[[ PROVIDED DATA, beginning ]]

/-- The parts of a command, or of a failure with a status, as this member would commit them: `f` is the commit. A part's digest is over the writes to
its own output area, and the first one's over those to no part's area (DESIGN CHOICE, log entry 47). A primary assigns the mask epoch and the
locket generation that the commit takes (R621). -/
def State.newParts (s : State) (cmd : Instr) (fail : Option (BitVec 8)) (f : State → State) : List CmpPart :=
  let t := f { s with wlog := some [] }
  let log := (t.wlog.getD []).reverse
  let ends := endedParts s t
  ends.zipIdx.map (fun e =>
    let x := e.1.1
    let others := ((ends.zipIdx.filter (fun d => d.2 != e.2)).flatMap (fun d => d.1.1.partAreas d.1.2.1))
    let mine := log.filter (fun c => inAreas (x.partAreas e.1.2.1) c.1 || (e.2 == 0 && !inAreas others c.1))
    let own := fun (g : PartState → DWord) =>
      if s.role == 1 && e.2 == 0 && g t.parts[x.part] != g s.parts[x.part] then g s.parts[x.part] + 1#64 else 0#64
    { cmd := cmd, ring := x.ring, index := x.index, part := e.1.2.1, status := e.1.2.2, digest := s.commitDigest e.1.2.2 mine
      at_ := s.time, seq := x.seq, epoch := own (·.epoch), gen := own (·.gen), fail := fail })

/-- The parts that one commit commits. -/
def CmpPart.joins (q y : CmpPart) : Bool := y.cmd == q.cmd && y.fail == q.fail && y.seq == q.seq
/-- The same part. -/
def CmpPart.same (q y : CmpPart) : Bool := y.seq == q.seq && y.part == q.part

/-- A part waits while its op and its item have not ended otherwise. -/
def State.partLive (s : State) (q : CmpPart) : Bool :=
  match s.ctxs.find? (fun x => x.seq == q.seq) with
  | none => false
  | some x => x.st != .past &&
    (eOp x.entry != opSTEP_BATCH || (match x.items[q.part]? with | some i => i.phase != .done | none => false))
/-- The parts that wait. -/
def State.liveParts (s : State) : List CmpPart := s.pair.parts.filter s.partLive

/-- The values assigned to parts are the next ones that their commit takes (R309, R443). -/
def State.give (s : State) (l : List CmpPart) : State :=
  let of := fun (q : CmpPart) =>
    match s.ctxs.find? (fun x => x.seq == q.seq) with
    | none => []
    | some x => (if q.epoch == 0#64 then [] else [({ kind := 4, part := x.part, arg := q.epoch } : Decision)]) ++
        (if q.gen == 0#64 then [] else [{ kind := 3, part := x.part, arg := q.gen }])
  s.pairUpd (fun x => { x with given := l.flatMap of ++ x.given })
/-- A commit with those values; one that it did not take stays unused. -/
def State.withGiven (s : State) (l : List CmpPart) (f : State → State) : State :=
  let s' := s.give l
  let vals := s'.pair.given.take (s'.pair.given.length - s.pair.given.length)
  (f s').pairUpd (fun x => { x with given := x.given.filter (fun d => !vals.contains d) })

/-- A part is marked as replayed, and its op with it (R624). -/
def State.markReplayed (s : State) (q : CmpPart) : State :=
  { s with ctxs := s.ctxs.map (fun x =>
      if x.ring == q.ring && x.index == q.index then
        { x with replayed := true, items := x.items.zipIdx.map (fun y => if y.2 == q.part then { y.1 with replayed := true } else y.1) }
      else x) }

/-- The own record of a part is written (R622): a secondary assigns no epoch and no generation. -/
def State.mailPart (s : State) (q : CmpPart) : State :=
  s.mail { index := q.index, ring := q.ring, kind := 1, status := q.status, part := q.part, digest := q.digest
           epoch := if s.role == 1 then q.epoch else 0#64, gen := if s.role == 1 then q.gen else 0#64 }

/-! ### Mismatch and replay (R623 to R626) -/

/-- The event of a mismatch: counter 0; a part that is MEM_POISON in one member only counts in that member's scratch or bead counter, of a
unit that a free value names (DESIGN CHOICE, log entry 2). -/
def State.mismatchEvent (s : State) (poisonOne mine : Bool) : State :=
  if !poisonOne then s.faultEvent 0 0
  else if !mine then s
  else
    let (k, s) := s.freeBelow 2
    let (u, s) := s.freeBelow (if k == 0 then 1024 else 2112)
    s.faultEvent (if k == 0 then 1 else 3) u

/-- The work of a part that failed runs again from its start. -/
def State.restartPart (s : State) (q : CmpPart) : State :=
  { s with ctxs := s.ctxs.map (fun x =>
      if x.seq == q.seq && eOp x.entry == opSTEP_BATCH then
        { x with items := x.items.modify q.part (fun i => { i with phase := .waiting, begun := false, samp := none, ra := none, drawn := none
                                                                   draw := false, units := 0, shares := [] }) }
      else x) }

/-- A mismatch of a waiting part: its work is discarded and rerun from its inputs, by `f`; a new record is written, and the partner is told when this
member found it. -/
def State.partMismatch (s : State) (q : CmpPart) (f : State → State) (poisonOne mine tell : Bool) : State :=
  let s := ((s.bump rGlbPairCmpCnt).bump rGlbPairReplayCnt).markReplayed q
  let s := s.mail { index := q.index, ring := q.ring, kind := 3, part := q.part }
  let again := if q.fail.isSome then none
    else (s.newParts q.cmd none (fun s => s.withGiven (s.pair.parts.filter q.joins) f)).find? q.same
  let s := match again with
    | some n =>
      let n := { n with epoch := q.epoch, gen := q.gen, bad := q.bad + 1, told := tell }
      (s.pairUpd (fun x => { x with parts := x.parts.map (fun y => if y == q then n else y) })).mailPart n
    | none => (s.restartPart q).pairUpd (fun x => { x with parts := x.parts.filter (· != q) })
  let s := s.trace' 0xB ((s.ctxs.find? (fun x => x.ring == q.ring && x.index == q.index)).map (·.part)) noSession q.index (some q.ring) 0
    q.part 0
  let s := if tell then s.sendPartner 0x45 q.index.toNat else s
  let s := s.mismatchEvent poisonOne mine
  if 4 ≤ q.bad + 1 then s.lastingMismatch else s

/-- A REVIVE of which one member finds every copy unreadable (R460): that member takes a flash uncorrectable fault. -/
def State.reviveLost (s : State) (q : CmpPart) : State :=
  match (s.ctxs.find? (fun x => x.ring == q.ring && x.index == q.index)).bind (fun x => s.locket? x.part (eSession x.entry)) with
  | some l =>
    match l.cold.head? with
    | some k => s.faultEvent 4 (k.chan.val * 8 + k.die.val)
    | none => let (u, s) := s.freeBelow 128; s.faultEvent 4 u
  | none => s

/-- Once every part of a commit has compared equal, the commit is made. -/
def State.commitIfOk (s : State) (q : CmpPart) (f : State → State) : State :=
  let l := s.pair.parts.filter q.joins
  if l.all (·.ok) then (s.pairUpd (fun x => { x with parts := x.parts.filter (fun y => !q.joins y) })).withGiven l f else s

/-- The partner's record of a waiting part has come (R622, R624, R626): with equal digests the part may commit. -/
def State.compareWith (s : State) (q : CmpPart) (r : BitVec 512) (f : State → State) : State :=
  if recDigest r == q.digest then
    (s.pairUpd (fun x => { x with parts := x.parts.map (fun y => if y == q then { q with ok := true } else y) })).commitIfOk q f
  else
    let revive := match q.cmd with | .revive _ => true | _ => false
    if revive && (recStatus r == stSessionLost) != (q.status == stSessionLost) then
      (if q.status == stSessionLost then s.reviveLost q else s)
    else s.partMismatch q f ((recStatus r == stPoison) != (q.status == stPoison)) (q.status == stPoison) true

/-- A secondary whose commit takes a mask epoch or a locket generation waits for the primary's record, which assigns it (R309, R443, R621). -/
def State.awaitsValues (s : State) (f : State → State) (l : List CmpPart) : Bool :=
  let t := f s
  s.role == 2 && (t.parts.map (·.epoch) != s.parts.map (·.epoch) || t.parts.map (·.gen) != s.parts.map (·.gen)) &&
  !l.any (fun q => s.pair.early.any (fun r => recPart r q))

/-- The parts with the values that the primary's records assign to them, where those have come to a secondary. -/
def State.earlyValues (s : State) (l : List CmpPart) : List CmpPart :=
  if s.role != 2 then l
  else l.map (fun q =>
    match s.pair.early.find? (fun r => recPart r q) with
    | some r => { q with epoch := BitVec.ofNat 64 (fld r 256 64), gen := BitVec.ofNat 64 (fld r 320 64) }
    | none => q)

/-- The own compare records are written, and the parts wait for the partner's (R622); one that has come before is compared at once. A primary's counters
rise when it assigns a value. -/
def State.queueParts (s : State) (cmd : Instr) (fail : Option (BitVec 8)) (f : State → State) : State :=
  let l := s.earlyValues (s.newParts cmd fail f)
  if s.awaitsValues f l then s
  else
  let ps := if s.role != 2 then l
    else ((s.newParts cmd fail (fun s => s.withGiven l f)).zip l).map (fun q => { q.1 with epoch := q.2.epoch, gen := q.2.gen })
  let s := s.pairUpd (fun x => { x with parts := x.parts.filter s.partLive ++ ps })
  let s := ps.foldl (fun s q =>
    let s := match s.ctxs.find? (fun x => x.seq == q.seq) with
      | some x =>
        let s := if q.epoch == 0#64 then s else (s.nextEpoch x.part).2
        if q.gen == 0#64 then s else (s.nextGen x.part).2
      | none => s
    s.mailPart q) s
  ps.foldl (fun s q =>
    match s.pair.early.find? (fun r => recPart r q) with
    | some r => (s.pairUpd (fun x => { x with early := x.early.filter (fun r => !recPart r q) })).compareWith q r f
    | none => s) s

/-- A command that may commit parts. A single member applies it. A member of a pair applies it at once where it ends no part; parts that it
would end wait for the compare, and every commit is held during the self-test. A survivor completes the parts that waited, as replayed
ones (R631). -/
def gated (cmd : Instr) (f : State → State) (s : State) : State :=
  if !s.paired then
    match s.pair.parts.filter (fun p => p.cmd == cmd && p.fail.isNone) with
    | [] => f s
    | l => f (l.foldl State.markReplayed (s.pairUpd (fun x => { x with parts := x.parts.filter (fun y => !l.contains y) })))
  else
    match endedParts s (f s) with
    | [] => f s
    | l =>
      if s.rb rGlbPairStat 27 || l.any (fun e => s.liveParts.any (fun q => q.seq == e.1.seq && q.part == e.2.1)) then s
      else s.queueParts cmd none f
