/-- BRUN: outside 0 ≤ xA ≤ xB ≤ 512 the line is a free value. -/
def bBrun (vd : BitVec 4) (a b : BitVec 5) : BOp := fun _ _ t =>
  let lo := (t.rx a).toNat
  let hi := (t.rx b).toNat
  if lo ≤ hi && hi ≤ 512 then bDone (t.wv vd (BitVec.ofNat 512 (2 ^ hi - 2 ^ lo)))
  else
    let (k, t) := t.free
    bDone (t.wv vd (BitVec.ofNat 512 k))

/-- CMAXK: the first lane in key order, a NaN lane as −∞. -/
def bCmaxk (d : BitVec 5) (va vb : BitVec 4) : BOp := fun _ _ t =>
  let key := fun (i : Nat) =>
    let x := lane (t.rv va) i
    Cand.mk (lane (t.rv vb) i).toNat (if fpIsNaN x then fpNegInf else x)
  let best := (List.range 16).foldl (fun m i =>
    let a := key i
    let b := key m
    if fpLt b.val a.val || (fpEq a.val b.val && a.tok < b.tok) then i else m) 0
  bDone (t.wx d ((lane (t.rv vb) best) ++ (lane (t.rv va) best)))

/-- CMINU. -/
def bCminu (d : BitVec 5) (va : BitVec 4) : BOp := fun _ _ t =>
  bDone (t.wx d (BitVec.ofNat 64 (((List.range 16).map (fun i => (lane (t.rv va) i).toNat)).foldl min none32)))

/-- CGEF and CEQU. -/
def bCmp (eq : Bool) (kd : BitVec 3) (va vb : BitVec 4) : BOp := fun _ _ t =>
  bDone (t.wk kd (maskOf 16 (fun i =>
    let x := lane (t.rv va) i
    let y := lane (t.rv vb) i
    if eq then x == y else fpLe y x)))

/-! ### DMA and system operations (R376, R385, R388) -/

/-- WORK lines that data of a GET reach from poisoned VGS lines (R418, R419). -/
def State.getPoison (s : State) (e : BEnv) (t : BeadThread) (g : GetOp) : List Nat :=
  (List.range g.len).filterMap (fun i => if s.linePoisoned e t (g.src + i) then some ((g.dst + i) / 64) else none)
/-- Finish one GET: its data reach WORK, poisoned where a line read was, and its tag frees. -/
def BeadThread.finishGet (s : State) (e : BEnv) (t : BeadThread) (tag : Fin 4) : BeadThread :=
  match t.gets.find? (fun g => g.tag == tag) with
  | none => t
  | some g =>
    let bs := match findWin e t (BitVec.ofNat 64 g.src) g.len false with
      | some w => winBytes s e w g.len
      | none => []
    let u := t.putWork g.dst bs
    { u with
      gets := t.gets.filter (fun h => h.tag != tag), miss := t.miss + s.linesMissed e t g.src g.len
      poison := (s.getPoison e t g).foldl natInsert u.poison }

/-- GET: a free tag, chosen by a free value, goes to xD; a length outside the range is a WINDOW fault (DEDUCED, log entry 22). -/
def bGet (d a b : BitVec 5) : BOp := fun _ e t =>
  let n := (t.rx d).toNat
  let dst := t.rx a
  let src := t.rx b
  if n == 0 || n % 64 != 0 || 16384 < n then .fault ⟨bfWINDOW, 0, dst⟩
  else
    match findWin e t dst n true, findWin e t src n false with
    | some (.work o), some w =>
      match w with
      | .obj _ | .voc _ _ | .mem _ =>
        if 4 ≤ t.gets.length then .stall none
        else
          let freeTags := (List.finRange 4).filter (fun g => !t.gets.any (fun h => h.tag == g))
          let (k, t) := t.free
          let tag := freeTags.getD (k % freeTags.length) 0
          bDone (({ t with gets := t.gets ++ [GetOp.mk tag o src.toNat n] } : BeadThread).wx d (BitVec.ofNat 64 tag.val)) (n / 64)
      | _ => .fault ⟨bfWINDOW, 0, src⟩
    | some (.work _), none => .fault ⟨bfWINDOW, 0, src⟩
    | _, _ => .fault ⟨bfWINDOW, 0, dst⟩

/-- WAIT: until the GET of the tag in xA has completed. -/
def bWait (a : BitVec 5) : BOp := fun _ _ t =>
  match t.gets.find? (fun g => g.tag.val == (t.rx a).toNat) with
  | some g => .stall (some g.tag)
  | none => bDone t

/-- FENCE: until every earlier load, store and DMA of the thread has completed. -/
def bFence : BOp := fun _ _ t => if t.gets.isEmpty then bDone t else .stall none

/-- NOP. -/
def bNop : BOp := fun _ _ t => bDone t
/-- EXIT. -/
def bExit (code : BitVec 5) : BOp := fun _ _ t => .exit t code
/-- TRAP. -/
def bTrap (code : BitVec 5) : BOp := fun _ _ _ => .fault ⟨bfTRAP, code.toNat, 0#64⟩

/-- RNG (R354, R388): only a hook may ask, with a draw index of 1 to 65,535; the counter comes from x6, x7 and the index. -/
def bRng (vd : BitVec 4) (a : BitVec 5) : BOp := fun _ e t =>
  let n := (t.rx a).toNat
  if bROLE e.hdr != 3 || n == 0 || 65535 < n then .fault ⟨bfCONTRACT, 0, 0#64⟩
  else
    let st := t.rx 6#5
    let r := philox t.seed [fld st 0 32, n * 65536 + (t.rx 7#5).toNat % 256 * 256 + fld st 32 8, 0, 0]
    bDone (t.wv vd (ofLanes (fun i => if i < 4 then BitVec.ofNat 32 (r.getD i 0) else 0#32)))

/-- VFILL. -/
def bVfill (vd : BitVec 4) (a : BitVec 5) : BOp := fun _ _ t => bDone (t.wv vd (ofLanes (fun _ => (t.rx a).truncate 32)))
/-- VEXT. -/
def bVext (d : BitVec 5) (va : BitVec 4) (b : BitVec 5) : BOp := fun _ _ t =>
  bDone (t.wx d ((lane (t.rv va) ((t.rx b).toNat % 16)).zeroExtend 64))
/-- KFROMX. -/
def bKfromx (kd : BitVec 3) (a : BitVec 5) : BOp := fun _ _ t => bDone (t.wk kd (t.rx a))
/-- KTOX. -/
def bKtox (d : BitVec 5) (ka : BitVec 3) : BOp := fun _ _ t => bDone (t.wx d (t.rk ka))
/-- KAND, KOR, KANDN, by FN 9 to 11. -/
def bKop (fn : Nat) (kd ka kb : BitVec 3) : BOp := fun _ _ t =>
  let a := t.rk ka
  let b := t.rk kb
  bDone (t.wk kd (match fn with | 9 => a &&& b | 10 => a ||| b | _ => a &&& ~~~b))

[[ PROVIDED DATA, end ]]

ASSIGNMENT:
Check the listing for the word "CHOICE". Show each line that has it.

EXPECTED ANSWER:
its own output area, and the first one's over those to no part's area (DESIGN CHOICE, log entry 47). A primary assigns the mask epoch and the
unit that a free value names (DESIGN CHOICE, log entry 2). -/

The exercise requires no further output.